Between the first storm (most snow in 24 hrs) and the second one, when it snowed I guess for three days, I took my driving test. All I did was fail to get stuck and I passed."


We heard from a man on the Seacoast who lived in Ohio at the time of the Blizzard, and he says the storm "has a very different meaning to Midwesterners than it does to New Englanders... The New England blizzard had heavier snow; the Midwest blizzard had higher winds and lower temperatures. Where I lived, the snowfall was amplified; our town, on the shore of Lake Erie, was the first thing the winds hit after picking up an entire lake's worth of snow, as there was nothing between us and Canada but some 50 miles of frozen lake.

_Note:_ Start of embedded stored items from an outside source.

/-- Format BD (R130). -/
def BD.ofSlot (b : SlotBits) : BD :=
  { b := b.extractLsb' 45 3
    sb := b.extractLsb' 41 4
    n := b.extractLsb' 24 17
    st := b.extractLsb' 22 2
    vr := b.extractLsb' 17 5
    sub := b.extractLsb' 0 17 }

/-- Format SG (R130). -/
def SG.ofSlot (b : SlotBits) : SG :=
  { gd := b.extractLsb' 43 5
    ga := b.extractLsb' 38 5
    gb := b.extractLsb' 33 5
    sub := b.extractLsb' 0 33 }

/-- Format SI (R130). -/
def SI.ofSlot (b : SlotBits) : SI :=
  { gd := b.extractLsb' 43 5
    ga := b.extractLsb' 38 5
    imm := b.extractLsb' 6 32
    sub := b.extractLsb' 0 6 }

/-- Format SB (R130). -/
def SB.ofSlot (b : SlotBits) : SB :=
  { ga := b.extractLsb' 43 5
    gb := b.extractLsb' 38 5
    cond := b.extractLsb' 35 3
    disp := b.extractLsb' 0 35 }

/-- Format SO (R130). -/
def SO.ofSlot (b : SlotBits) : SO :=
  { lvl := b.extractLsb' 46 2
    cg := b.extractLsb' 41 5
    cimm := b.extractLsb' 21 20
    last := b.extractLsb' 0 21 }

/-- Format SM (R130). -/
def SM.ofSlot (b : SlotBits) : SM :=
  { gv := b.extractLsb' 43 5
    gb := b.extractLsb' 38 5
    off := b.extractLsb' 14 24
    sz := b.extractLsb' 11 3
    scope := b.extractLsb' 8 3
    ord := b.extractLsb' 6 2
    sub := b.extractLsb' 0 6 }

/-- Format SE (R130). -/
def SE.ofSlot (b : SlotBits) : SE :=
  { h := b.extractLsb' 44 4
    gp := b.extractLsb' 39 5
    gc := b.extractLsb' 34 5
    disp := b.extractLsb' 10 24
    scope := b.extractLsb' 7 3
    sub := b.extractLsb' 0 7 }

/-- CNTR by op = sub[2:0]; codes 4 to 7 are illegal and fall to a form whose check refuses them (R191). -/
def decodeCntr (b : SlotBits) : Instr :=
  let f := SG.ofSlot b
  match (f.sub.extractLsb' 0 3).toNat with
  | 0 => .cntrCfg f
  | 1 => .cntrStart f
  | 2 => .cntrStop f
  | _ => .cntrRead f

/-- BSTATE by st; st 1 and 3 are illegal and fall to a form whose check refuses them (R239). -/
def decodeBstate (b : SlotBits) : Instr :=
  let f := BD.ofSlot b
  if f.st == 0 then .bstateEmpty f else .bstateFull f

/-- EGR by FROM = sub[0] (R242). -/
def decodeEgr (b : SlotBits) : Instr :=
  let f := BD.ofSlot b
  if f.sub.getLsbD 0 then .egrBuffer f else .egrVector f

/-- CNT by op = sub[2:0]; codes 6 and 7 are illegal and fall to a form whose check refuses them (R243). -/
def decodeCnt (b : SlotBits) : Instr :=
  let f := BD.ofSlot b
  match (f.sub.extractLsb' 0 3).toNat with
  | 0 => .cntSel f
  | 1 => .cntRdlo f
  | 2 => .cntRdhi f
  | 3 => .cntClr f
  | 4 => .cntHlo f
  | _ => .cntHhi f

/-- The spine map, but for NOP (R134). -/
def decodeSpine (b : SlotBits) : Option Instr :=
  match (slotOp b).toNat with
  | 0x01 => some (.br (.ofSlot b))
  | 0x02 => some (.brc (.ofSlot b))
  | 0x03 => some (.call (.ofSlot b))
  | 0x04 => some (.ret (.ofSlot b))
  | 0x05 => some (.loop (.ofSlot b))
  | 0x06 => some (.loopx (.ofSlot b))
  | 0x07 => some (.endLaunch (.ofSlot b))
  | 0x08 => some (.waitv (.ofSlot b))
  | 0x09 => some (.bri (.ofSlot b))
  | 0x10 => some (.add (.ofSlot b))
  | 0x11 => some (.sub (.ofSlot b))
  | 0x12 => some (.mul (.ofSlot b))
  | 0x13 => some (.mulh (.ofSlot b))
  | 0x14 => some (.mulhu (.ofSlot b))
  | 0x15 => some (.div (.ofSlot b))
  | 0x16 => some (.divu (.ofSlot b))
  | 0x17 => some (.rem (.ofSlot b))
  | 0x18 => some (.remu (.ofSlot b))
  | 0x19 => some (.and (.ofSlot b))
  | 0x1a => some (.or (.ofSlot b))
  | 0x1b => some (.xor (.ofSlot b))
  | 0x1c => some (.shl (.ofSlot b))
  | 0x1d => some (.shr (.ofSlot b))
  | 0x1e => some (.sra (.ofSlot b))
  | 0x1f => some (.min (.ofSlot b))
  | 0x20 => some (.max (.ofSlot b))
  | 0x21 => some (.minu (.ofSlot b))
  | 0x22 => some (.maxu (.ofSlot b))
  | 0x23 => some (.slt (.ofSlot b))
  | 0x24 => some (.sltu (.ofSlot b))
  | 0x25 => some (.sel (.ofSlot b))
  | 0x26 => some (.clz (.ofSlot b))
  | 0x27 => some (.popc (.ofSlot b))
  | 0x28 => some (.ext (.ofSlot b))
  | 0x29 => some (.ins (.ofSlot b))
  | 0x30 => some (.addi (.ofSlot b))
  | 0x31 => some (.andi (.ofSlot b))
  | 0x32 => some (.ori (.ofSlot b))
  | 0x33 => some (.xori (.ofSlot b))
  | 0x34 => some (.shli (.ofSlot b))
  | 0x35 => some (.shri (.ofSlot b))
  | 0x36 => some (.srai (.ofSlot b))
  | 0x37 => some (.movi (.ofSlot b))
  | 0x38 => some (.movhi (.ofSlot b))
  | 0x39 => some (.slti (.ofSlot b))
  | 0x40 => some (.ldg (.ofSlot b))
  | 0x41 => some (.stg (.ofSlot b))
  | 0x42 => some (.atom (.ofSlot b))
  | 0x43 => some (.ldlit (.ofSlot b))
  | 0x44 => some (.fence (.ofSlot b))
  | 0x50 => some (.strm (.ofSlot b))
  | 0x51 => some (.swait (.ofSlot b))
  | 0x52 => some (.cpy (.ofSlot b))
  | 0x53 => some (.coll (.ofSlot b))
  | 0x54 => some (.waitc (.ofSlot b))
  | 0x55 => some (.signal (.ofSlot b))
  | 0x56 => some (.bar (.ofSlot b))
  | 0x57 => some (.arrv (.ofSlot b))
  | 0x58 => some (.bwait (.ofSlot b))
  | 0x59 => some (.launch (.ofSlot b))
  | 0x5a => some (.fbc (.ofSlot b))
  | 0x5b => some (.setm (.ofSlot b))
  | 0x5c => some (.cfgld (.ofSlot b))
  | 0x5d => some (.plsw (.ofSlot b))
  | 0x60 => some (.enter (.ofSlot b))
  | 0x61 => some (.leave (.ofSlot b))
  | 0x62 => some (.trace (.ofSlot b))
  | 0x63 => some (.prog (.ofSlot b))
  | 0x64 => some (.rdcyc (.ofSlot b))
  | 0x65 => some (.rdtime (.ofSlot b))
  | 0x66 => some (decodeCntr b)
  | 0x67 => some (.bkpt (.ofSlot b))
  | 0x70 => some (.jsub (.ofSlot b))
  | 0x71 => some (.junsub (.ofSlot b))
  | 0x72 => some (.jpin (.ofSlot b))
  | 0x73 => some (.junpin (.ofSlot b))
  | 0x74 => some (.jprop (.ofSlot b))
  | 0x75 => some (.jload (.ofSlot b))
  | 0x76 => some (.jread (.ofSlot b))
  | 0x77 => some (.jwait (.ofSlot b))
  | 0x78 => some (.seqnew (.ofSlot b))
  | 0x79 => some (.seqrot (.ofSlot b))
  | 0x7a => some (.seqend (.ofSlot b))
  | 0x80 => some (.trap (.ofSlot b))
  | 0x81 => some (.csrr (.ofSlot b))
  | 0x82 => some (.csrw (.ofSlot b))
  | 0x83 => some (.genadv (.ofSlot b))
  | 0x84 => some (.yield (.ofSlot b))
  | _ => none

The drifts were enormous; I remember walking along on the crust, seeing a small pipe sticking up out of the surface, and realizing that this was the very top of the vent stack, the highest part of the building I worked in at the local marina.

"We moved everybody into one room, lit a fire in the fireplace, and camped out. The water in our aquarium froze over on top... but oddly enough, one fish survived. The dog's water dish froze over, and had to be moved into the room with the fire.

"We did not leave the house at all for two days, then explored the neighborhood to see how our friends were doing, and to shovel the accumulated snow from our roofs. No ladders were needed to reach roofs--we simply walked up the drifts. At one house, we arrived just as the owner was about to take an chainsaw to her kitchen furniture, to burn it for heat; she thought that the neighborhood had been evacuated, that she had been left behind, and that she would likely die."


And Sandy Richardson of Westmoreland, living in Keene in 1978, says the blizzard came at a particularly inopportune time for her: "I was 8 months pregnant with my first child and we were to visit my mother in Lowell, Mass that week-end. I called Mom to cancel as the snow was deep in drifts around our house. [She] said 'You must come!' I said 'Mom, be serious! I'm 8 months pregnant!' She replied 'And I have 30 guests coming for your 'surprise' baby shower.' We did make that drive ... it took over 3 hours. My baby shower was lovely even though we had to enter the walkway to my Mom's through a tunnel that had been dug through the snowbank. My son was born on March 27, 1978."